I have thought about using the momentum formulas here.

The Attempt at a Solution

As the momentum is a conservative quantity, I have thought that p (before collision) = p(after collision).
Since p (before collision) = 12, I wanted to use that result to find p (after collision) and then find the speed of the ball B.
So p(after collision) = ma x v + mb x v = 12
So 12 = v ( 2 + mb)
However I have two unknown variables here, so I can't find the speed and obviously, the mass of the ball B.

 

[TSny]

Suppose you take the positive direction to be toward the right. Do both balls have the same sign of momentum after the collision? Did you take this into account?

Try to use all the information in the problem. What does "perfectly elastic collision" mean to you?

 

[RedDelicious]

Do you know what it means for the collision to be perfectly elastic?

 

[ShaddollDa9u]

Wikipedia says "An elastic collision is an encounter between two bodies in which the total kinetic energy of the two bodies after the encounter is equal to their total kinetic energy before the encounter."

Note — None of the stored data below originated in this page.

-- ==== Sys2Proof/Machine/Fields.lean ====
section
/-! DEFINITION. The field link and the shadow sets: configuration records (R194 to R197), commands (R198, R181), the two
frames (R213 to R219), the input image and the sequence-of-events buffer (R208 to R212), and CH_CONFIG with the take-over
of its sets (R220 to R228, R247). -/

namespace Sys2Proof.Machine

/-! ### Configuration in force, as the FIO registers show it -/

/-- The group and position of a channel number (R7). -/
def grpOf (ch : Nat) : Grp := if ch < 128 then .g0 else .g1
def posOf (ch : Nat) : Nat := ch % 128

/-- The channel number of a position. -/
def chanNo (g : Grp) (p : Nat) : Nat := 128 * g.idx + p

/-- The configuration in force of a channel. -/
def State.cfgOf (s : State) (ch : Nat) : ChanCfg :=
  let g := grpOf ch
  let p := posOf ch
  { kind := s.fget (F.CH_CFG_KIND g p), flags := s.fget (F.CH_CFG_FLAGS g p), stop := s.fget (F.CH_CFG_STOP g p),
    blotter := s.fget (F.CH_CFG_BLOTTER g p), filter := s.fget (F.CH_CFG_FILTER g p),
    darkUs := s.fget (F.CH_TEST_DARK_US g p), testS := s.fget (F.CH_TEST_TEST_S g p) }

/-- The configuration in force of a channel replaced. -/
def State.putCfg (s : State) (ch : Nat) (c : ChanCfg) : State :=
  let g := grpOf ch
  let p := posOf ch
  let s := ((s.fput (F.CH_CFG_KIND g p) c.kind).fput (F.CH_CFG_FLAGS g p) c.flags).fput (F.CH_CFG_STOP g p) c.stop
  let s := (s.fput (F.CH_CFG_BLOTTER g p) c.blotter).fput (F.CH_CFG_FILTER g p) c.filter
  (s.fput (F.CH_TEST_DARK_US g p) c.darkUs).fput (F.CH_TEST_TEST_S g p) c.testS

/-- The leader of a channel in the configuration in force: itself, or for a MEMBER the leader of its ligature. -/
def State.leadChan (s : State) (ch : Nat) : Nat :=
  if (s.cfgOf ch).kind != kMember then ch
  else if (s.cfgOf (ch - ch % 4)).kind == kLig4 then ch - ch % 4 else ch - ch % 2

/-! ### Records (R194 to R197) -/

/-- KIND of a group record. -/
def kGroup : Nat := 0xF0

/-- The configuration that a channel record gives (R194). -/
def cfgOfRec (r : List Byte) : ChanCfg :=
  ⟨byteAt r 1, byteAt r 2, byteAt r 3, byteAt r 4, byteAt r 5, leAt r 6 2, leAt r 8 2⟩

/-- A channel record of the configuration in force (R194), as a re-arm set carries it. -/
def recOfCfg (ch : Nat) (c : ChanCfg) : List Byte :=
  leBytes 1 ch ++ leBytes 1 c.kind ++ leBytes 1 c.flags ++ leBytes 1 c.stop ++ leBytes 1 c.blotter ++ leBytes 1 c.filter
    ++ leBytes 2 c.darkUs ++ leBytes 2 c.testS ++ zeros 6

/-- A group record of the configuration in force (R195). -/
def recOfGroup (s : State) (g : Grp) : List Byte :=
  leBytes 1 (128 * g.idx) ++ leBytes 1 kGroup ++ leBytes 1 (s.fget (F.FIO_GRPCFG_SILENCE_MS g))
    ++ leBytes 1 (s.fget (F.FIO_GRPCFG_BANKS_USED g)) ++ zeros 12

/-- A channel record is in range and every field that does not apply to its KIND is 0 (R194, R196). -/
def chanRecOk (r : List Byte) : Bool :=
  let c := cfgOfRec r
  let input := c.kind == kInput
  let lead := isLead c.kind
  decide (c.kind ≤ 5) && allZero (slice r 10 6) && decide (c.flags < 32) && decide (c.stop ≤ 2) && decide (c.blotter ≤ 2)
    && (input || (c.flags &&& 0x19 == 0 && c.filter == 0))
    && (lead || (c.flags &&& 0x06 == 0 && c.stop == 0 && c.blotter == 0))
    && (if lead && flagDark c then decide (150 ≤ c.darkUs) && decide (c.darkUs ≤ 500) else c.darkUs == 0)
    && (if lead && (flagDark c || flagProbe c) then decide (1 ≤ c.testS) && decide (c.testS ≤ 3600) else c.testS == 0)

/-- A group record is in range (R195, R196). -/
def groupRecOk (r : List Byte) : Bool :=
  (byteAt r 0 == 0 || byteAt r 0 == 128) && decide (2 ≤ byteAt r 2) && decide (byteAt r 2 ≤ 250) && allZero (slice r 4 12)

/-- The check of R196. -/
def cfgRecOk (r : List Byte) : Bool := if byteAt r 1 == kGroup then groupRecOk r else chanRecOk r

/-- The group that a record concerns. -/
def recGrp (r : List Byte) : Grp := grpOf (byteAt r 0)

/-- The key of a record in the shadows of its group: its position, or 128 for the group record. -/
def recKey (r : List Byte) : Nat := if byteAt r 1 == kGroup then 128 else posOf (byteAt r 0)

/-- The last record of a set for a channel. -/
def chanRec (rs : List (List Byte)) (ch : Nat) : Option (List Byte) :=
  rs.reverse.find? fun r => byteAt r 1 != kGroup && byteAt r 0 == ch

/-- The configuration that a set would produce for a channel (R197). -/
def State.cfgWith (s : State) (rs : List (List Byte)) (ch : Nat) : ChanCfg :=
  match chanRec rs ch with
  | some r => cfgOfRec r
  | none => s.cfgOf ch

/-- BANKS_USED that a set would produce for a group. -/
def State.banksWith (s : State) (rs : List (List Byte)) (g : Grp) : Nat :=
  match rs.reverse.find? (fun r => byteAt r 1 == kGroup && recGrp r == g) with
  | some r => byteAt r 3
  | none => s.fget (F.FIO_GRPCFG_BANKS_USED g)

/-- A channel is covered by a leader in a configuration `f` of channels (R197). -/
def covered (f : Nat → Nat) (ch : Nat) : Bool :=
  (f (ch - ch % 4) == kLig4 && ch % 4 != 0) || (f (ch - ch % 2) == kLig2 && ch % 2 != 0)

/-- The configuration that a set would produce passes R197. -/
def State.setOk (s : State) (rs : List (List Byte)) : Bool :=
  let kinds : List Nat := (List.range 256).map fun ch => (s.cfgWith rs ch).kind
  let f (ch : Nat) : Nat := kinds.getD ch 0
  (List.range 256).all fun ch =>
    ch % ligSize (f ch) == 0
      && (if covered f ch then f ch == kMember else f ch != kMember)
      && (f ch == 0 || natBit (s.banksWith rs (grpOf ch)) (bankOf (posOf ch)))

/-! ### Bindings and commands (R165, R166, R181, R198) -/

/-- Binding kinds (R165). -/
def ioInput : Nat := 1
def ioValid : Nat := 2
def ioCmd : Nat := 3
def ioReadback : Nat := 4
def ioStatus : Nat := 5

/-- A binding of KIND `k` expects this kind of channel (R165). -/
def ioFits (k chanKind : Nat) : Bool :=
  if k == ioInput || k == ioValid then chanKind == kInput
  else if k == ioCmd then isLead chanKind
  else if k == ioReadback then isOut chanKind
  else true

/-- A binding fits the configuration in force (R166). -/
def State.ioOk (s : State) (r : IoRec) : Bool := ioFits r.kind (s.cfgOf r.channel).kind

/-- The OUTPUT_CMD binding of a channel in a folio. -/
def Folio.cmdOf (f : Folio) (ch : Nat) : Option IoRec := f.io.find? fun r => r.kind == ioCmd && r.channel == ch

/-- The task that owns the variable of a binding. -/
def Folio.ioTask (f : Folio) (r : IoRec) : Option Nat := (f.varOf r.var).map (·.task)

/-- The last voted state of a channel; OFF before any (R198). -/
def State.votedChan (s : State) (ch : Nat) : Bool := (assoc s.fio.chan ch).getD false

/-- The command that STOP gives (R198). -/
def State.stopCmd (s : State) (ch : Nat) : Bool :=
  let c := s.cfgOf ch
  if c.stop == 2 then s.votedChan ch else c.stop == 1

/-- A bound channel takes its stop value until its owner's first voted commit, unless a seam lets it hold (R181,
R198). -/
def State.heldAtStop (s : State) (f : Folio) (r : IoRec) : Bool :=
  (assoc s.fio.chan r.channel).isNone
    || (match f.ioTask r with
        | some n => s.folio.unvoted.contains n && !s.folio.oldChannels.contains r.channel
        | none => true)

/-- The command of an OUTPUT channel or a leader in the frame that is sent now (R198). -/
def State.chanCmd (s : State) (ch : Nat) : Bool :=
  if !isLead (s.cfgOf ch).kind then false
  else match s.folio.running with
    | some f =>
      match f.cmdOf ch with
      | some r => if s.modeNow != .run || s.heldAtStop f r then s.stopCmd ch else s.votedChan ch
      | none => s.stopCmd ch
    | none => s.stopCmd ch

/-- The command bit of a channel: a MEMBER carries its leader's (R216). -/
def State.outCmd (s : State) (ch : Nat) : Bool := s.chanCmd (s.leadChan ch)

/-- The command bits of a group: bit p for position p (R216). -/
def State.cmdBits (s : State) (g : Grp) : Nat := natOfBits ((List.range 128).map fun p => s.outCmd (chanNo g p))

/-! ### The logic-to-field frame (R216) -/

/-- FLAGS of the logic-to-field frame. -/
def State.lfFlags (s : State) (g : Grp) : Nat :=
  natOfBits [(s.fioGrp g).taking.isSome, s.flag F.VOTE_CTRL_FAILED, s.lifecycle == lcBench]

/-- The records of the set that the frame of grid instant `k` carries: at most four that are not on their way, in order,
and none while a take-over is sent (R221, R223). -/
def State.frameRecs (s : State) (g : Grp) (k : Nat) : List ShadowRec :=
  if (s.fioGrp g).taking.isSome then [] else
  match s.fio.set with
  | some z => (z.recs.filter fun r => r.grp == g && !r.acked && r.sent.isNone && decide (r.start ≤ k)).take 4
  | none => []

/-- SET of the frame: the set taken over, or the one whose records it carries. -/
def State.frameSet (s : State) (g : Grp) : Nat :=
  match (s.fioGrp g).taking, s.fio.set with
  | some n, _ => n
  | none, some z => z.num
  | none, none => 0

/-- The 104 bytes of the frame that the logic side sends at `t` (R214, R216). -/
def State.lfFrame (s : State) (g : Grp) (t : Nat) : List Byte :=
  let rs := s.frameRecs g (t - us20)
  let body := leBytes 1 0xC1 ++ leBytes 1 (s.lfFlags g) ++ leBytes 2 s.fabric.gen ++ leBytes 4 (s.fioGrp g).txSeq
    ++ leBytes 8 (t + 30000) ++ leBytes 16 (s.cmdBits g) ++ leBytes 1 (s.frameSet g) ++ leBytes 1 rs.length ++ zeros 2
    ++ padTo 64 (rs.map (·.bytes)).flatten
  body ++ leBytes 4 (crc32c body).toNat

So according to that, we will also have :
(1/2)ma*va² + (1/2) mb*vb² = (1/2)ma*va'² + (1/2) mb*vb'² (where va' and vb' are the speed after the collision)
So we have 36 = v² * (1 + m/2 )

Then I planned to use the first equation found (12 = v ( 2 + mb)) and solve the system to find the speed and the mass, is that correct ??

 

[TSny]

Wikipedia says "An elastic collision is an encounter between two bodies in which the total kinetic energy of the two bodies after the encounter is equal to their total kinetic energy before the encounter."

So according to that, we will also have :
(1/2)ma*va² + (1/2) mb*vb² = (1/2)ma*va'² + (1/2) mb*vb'² (where va' and vb' are the speed after the collision)
So we have 36 = v² * (1 + m/2 )

Good.

Then I planned to use the first equation found (12 = v ( 2 + mb)) and solve the system to find the speed and the mass, is that correct ??

This equation is written incorrectly. Please see the first part of post #2.

 

[ShaddollDa9u]

I couldn't get it, does the sign of the momentum of A is inversed after the collision ?

So ma * va + mb * vb = - (ma * va') + mb * vb' ??

 

[TSny]

I couldn't get it, does the sign of the momentum of A is inversed after the collision ?

So ma * va + mb * vb = - (ma * va') + mb * vb' ??

This is correct if va' and vb' represent the final speeds of the particles.

If you are uncertain about this, we can discuss it in more detail.

 

[I have a Dream]

m1v1/(m2-m1)=V
This mass thing is getting to my head. Are you still trying to figure it out?